═════ DATA TO PROCESS

/-- The same, DECODE. -/
theorem wit_PoliciesAgreeOnSuccess_decode : (unbuilt oneByte).Inv ∧ (built oneByte).Inv ∧
    (∀ k < (encodeRequest (.decode 24#32)).dlen.toNat, (unbuilt oneByte).inputByte k = (built oneByte).inputByte k) ∧
    (after (execUnder { smallest with tableInit := .lazy } (.decode 24#32) (unbuilt oneByte))).response =
      some (.done { crc := 0x7BBE8D19#32, addr := 0xABCDEF01#32, len := 1, olen := 1 }) ∧
    (after (execUnder { smallest with tableInit := .eager } (.decode 24#32) (built oneByte))).response =
      some (.done { crc := 0x7BBE8D19#32, addr := 0xABCDEF01#32, len := 1, olen := 1 }) :=
  ⟨unbuilt_inv _, built_inv _, fun _ _ => rfl, by decide +kernel, by decide +kernel⟩

theorem reset_inv : State.reset.Inv :=
  ⟨.inl ⟨rfl, rfl⟩, wf_blank, wf_blank, fun r hr => by cases hr⟩

theorem wit_StepKeepsInvariant : ∃ s t, State.Inv s ∧ step s = .next t ∧ s ≠ t :=
  ⟨State.reset.withFetchWord 8 1, _, ⟨.inl ⟨rfl, rfl⟩, wf_blank, wf_blank,
    fun r hr => by cases hr⟩, rfl, by decide⟩

/-- Each port action on the reset state. -/
theorem wit_HostPortKeepsInvariant : State.reset.Inv ∧
    (∃ t, State.reset.presentRequest { op := 0b00#2, addr := 0, dlen := 0 } = .next t) ∧
    ∃ t, State.reset.supplyInput Config.params 65557 0#8 = .next t :=
  ⟨reset_inv, ⟨_, rfl⟩, _, rfl⟩

theorem wit_StepNeverFaults : (built oneByte).Inv := built_inv _

theorem wit_BuiltTableLastsUntilReset : ∃ s t, State.Built s ∧ s.resetIn = false ∧ step s = .next t :=
  ⟨(built []).withFetchWord 8 1, _, ⟨rfl, rfl⟩, rfl, rfl⟩

theorem wit_OnlyBuildTableWritesTable : ∃ s t, Instr.checksum 0#32 ≠ .buildTable ∧ exec (.checksum 0#32) s = .next t :=
  ⟨State.reset, _, by decide, rfl⟩

/-- A reset step, which must leave `IB` alone too. -/
theorem wit_InputBufferNeverWritten : ∃ s t, step s = .next t ∧ s.ib ≠ [] :=
  ⟨(built oneByte).assertReset, _, rfl, by decide +kernel⟩

theorem wit_FailedOperationLeavesState : ∃ s t, Answers (exec (.decode 0#32) s) t (.failed .invalidStart) :=
  ⟨State.reset, _, rfl, rfl⟩

theorem wit_UnusedResponseFieldsAreZero : ∃ s t t' t'' q q' q'', Answers (exec .buildTable s) t (.done q) ∧
    Answers (exec (.checksum 0#32) s) t' (.done q') ∧ Answers (exec (.encode 0#32 0#32) s) t'' (.done q'') :=
  ⟨built [], _, _, _, _, _, _, ⟨rfl, rfl⟩, ⟨rfl, rfl⟩, rfl, rfl⟩

theorem wit_ErrorCodesAndTheirOperations : ∃ s t t' t'',
    Answers (exec (.checksum 0#32) s) t (.failed .notInitialized) ∧
    Answers (exec (.encode 0#32 65536#32) s) t' (.failed .payloadTooLarge) ∧
    Answers (exec (.decode 0#32) s) t'' (.failed .invalidStart) :=
  ⟨State.reset, _, _, _, ⟨rfl, rfl⟩, ⟨rfl, rfl⟩, rfl, rfl⟩

theorem wit_EngineOperationsFrame : ∃ s t t', exec .buildTable s = .next t ∧ exec (.checksum 3#32) s = .next t' :=
  ⟨State.reset, _, _, rfl, rfl⟩

/-- Failing with PayloadTooLarge, and succeeding. -/
theorem wit_EncodeFrame : (∃ s t, Answers (exec (.encode 0#32 65536#32) s) t (.failed .payloadTooLarge)) ∧
    ∃ s t a m q, Answers (exec (.encode a m) s) t (.done q) :=
  ⟨⟨State.reset, _, rfl, rfl⟩, _, _, _, _, _, oneByte_encoded⟩

/-- Failing, and succeeding. -/
theorem wit_DecodeFrame : (∃ s t, Answers (exec (.decode 0#32) s) t (.failed .invalidStart)) ∧
    ∃ s t n q, Answers (exec (.decode n) s) t (.done q) :=
  ⟨⟨State.reset, _, rfl, rfl⟩, _, _, _, _, oneByte_decoded⟩

theorem wit_BusyPortRefusesHost : ∃ q, (State.reset.withFetchWord 8 2).request = some q := ⟨_, rfl⟩

/-- At the first offset that is no result. -/
theorem wit_OutputIsResultOnlyBelowLength : State.reset.response = none ∧
    ∃ r, (after (exec (.decode 24#32) (built oneByte))).response = some r ∧ r.olen.toNat ≤ 1 :=
  ⟨rfl, _, oneByte_decoded.2, by decide⟩

theorem wit_RequestEndsInOneResponse : ∃ s r i, State.Inv s ∧ s.resetIn = false ∧ s.request = some r ∧
    decodeRequest Config.params r = .ok i :=
  ⟨{ built oneByte with request := some { op := 0b11#2, addr := 0, dlen := 24#32 } }, _, .decode 24#32,
    ⟨.inr ⟨rfl, rfl⟩, wf_ofBytes 0 _, wf_blank, fun r hr => by cases hr⟩, rfl, rfl, by decide⟩
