-- ==== Sys2Proof/Word.lean ====
section
/-! DEFINITION. The two words of the block: the byte of both transports and the bit string of the wire
(spec/00_scope.md section 5, spec/20_memory.md R31). -/
namespace Sys2Proof

/-- A byte of the sink or source stream, an integer in 0 to 255 (spec/00_scope.md section 5). -/
abbrev Byte := BitVec 8

/-- A bit string in stream order, first bit first (spec/00_scope.md section 5). -/
abbrev BitString := List Bool

end Sys2Proof
end

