-- ==== Sys2Proof/Machine/Fsm.lean ====
section
/-! DEFINITION. Two other forms of the decoder FSM that the spec gives beside the register form: the
canonical three-constructor form (spec/10_state.md R16, R18) and the hardware zero counter that saturates
(R18, R19). -/
namespace Sys2Proof.Machine

/-- The map of R18 from the register form to the canonical form. -/
def Dec.fsm (d : Dec) : FsmState :=
  match d.st with
  | .countingZeros => .countingZeros d.zc
  | .shiftingBits => .shiftingBits d.acc d.rem
  | .readingSign => .readingSign d.acc

/-- How a step of the canonical form ends. -/
inductive FsmResult where
  | quiet (f : FsmState)
  | emit (v : Int) (f : FsmState)
  | raised (code : OutcomeCode) (f : FsmState)
  deriving DecidableEq, Repr

/-- The transitions of spec/43_decoder_fsm.md R85 on the canonical form. -/
def fsmStep (p : Params) (b : Bool) (f : FsmState) : FsmResult :=
  match f with
  | .countingZeros zc =>
    match b with
    | false => .quiet (.countingZeros (zc + 1))
    | true =>
      if zc = 0 then .emit 0 (.countingZeros 0)
      else if zc ≤ p.nbitsMax then .quiet (.shiftingBits 1 zc)
      else .raised .decOverrange (.countingZeros zc)
  | .shiftingBits acc rem =>
    if 1 < rem then .quiet (.shiftingBits (2 * acc + b.toNat) (rem - 1))
    else .quiet (.readingSign (2 * acc + b.toNat - 1))
  | .readingSign mag => .emit (if b then -(mag : Int) else mag) (.countingZeros 0)

/-- Forgets the register form's fields that mean nothing in their state. -/
def StepResult.fsm (x : StepResult) : FsmResult :=
  match x with
  | .quiet d => .quiet d.fsm
  | .emit v d => .emit v d.fsm
  | .raised c d => .raised c d.fsm

/-- A zero counter that saturates at `NBITS_MAX + 1` (R19). -/
def Dec.saturate (p : Params) (d : Dec) : Dec := { d with zc := min d.zc (p.nbitsMax + 1) }

/-- A result with its zero counter saturated. -/
def StepResult.saturate (p : Params) (x : StepResult) : StepResult :=
  match x with
  | .quiet d => .quiet (d.saturate p)
  | .emit v d => .emit v (d.saturate p)
  | .raised c d => .raised c (d.saturate p)

/-- DEC.STEP of a hardware whose zero counter saturates (R86's comment, R19). -/
def decStepSaturating (p : Params) (b : Bool) (d : Dec) : StepResult := (decStep p b d).saturate p

end Sys2Proof.Machine
end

══════════

• WHAT IS BEING ASKED:
Repeat only the lines above, from the first line of the entries through the line that contains "theorem wit_HostPortKeepsInvariant : State.reset.Inv", including both ends.

• OUTPUT BELOW:
/-- The same, DECODE. -/
theorem wit_PoliciesAgreeOnSuccess_decode : (unbuilt oneByte).Inv ∧ (built oneByte).Inv ∧
    (∀ k < (encodeRequest (.decode 24#32)).dlen.toNat, (unbuilt oneByte).inputByte k = (built oneByte).inputByte k) ∧
    (after (execUnder { smallest with tableInit := .lazy } (.decode 24#32) (unbuilt oneByte))).response =
      some (.done { crc := 0x7BBE8D19#32, addr := 0xABCDEF01#32, len := 1, olen := 1 }) ∧
    (after (execUnder { smallest with tableInit := .eager } (.decode 24#32) (built oneByte))).response =
      some (.done { crc := 0x7BBE8D19#32, addr := 0xABCDEF01#32, len := 1, olen := 1 }) :=
  ⟨unbuilt_inv _, built_inv _, fun _ _ => rfl, by decide +kernel, by decide +kernel⟩

theorem reset_inv : State.reset.Inv :=
  ⟨.inl ⟨rfl, rfl⟩, wf_blank, wf_blank, fun r hr => by cases hr⟩

theorem wit_StepKeepsInvariant : ∃ s t, State.Inv s ∧ step s = .next t ∧ s ≠ t :=
  ⟨State.reset.withFetchWord 8 1, _, ⟨.inl ⟨rfl, rfl⟩, wf_blank, wf_blank,
    fun r hr => by cases hr⟩, rfl, by decide⟩

/-- Each port action on the reset state. -/
theorem wit_HostPortKeepsInvariant : State.reset.Inv ∧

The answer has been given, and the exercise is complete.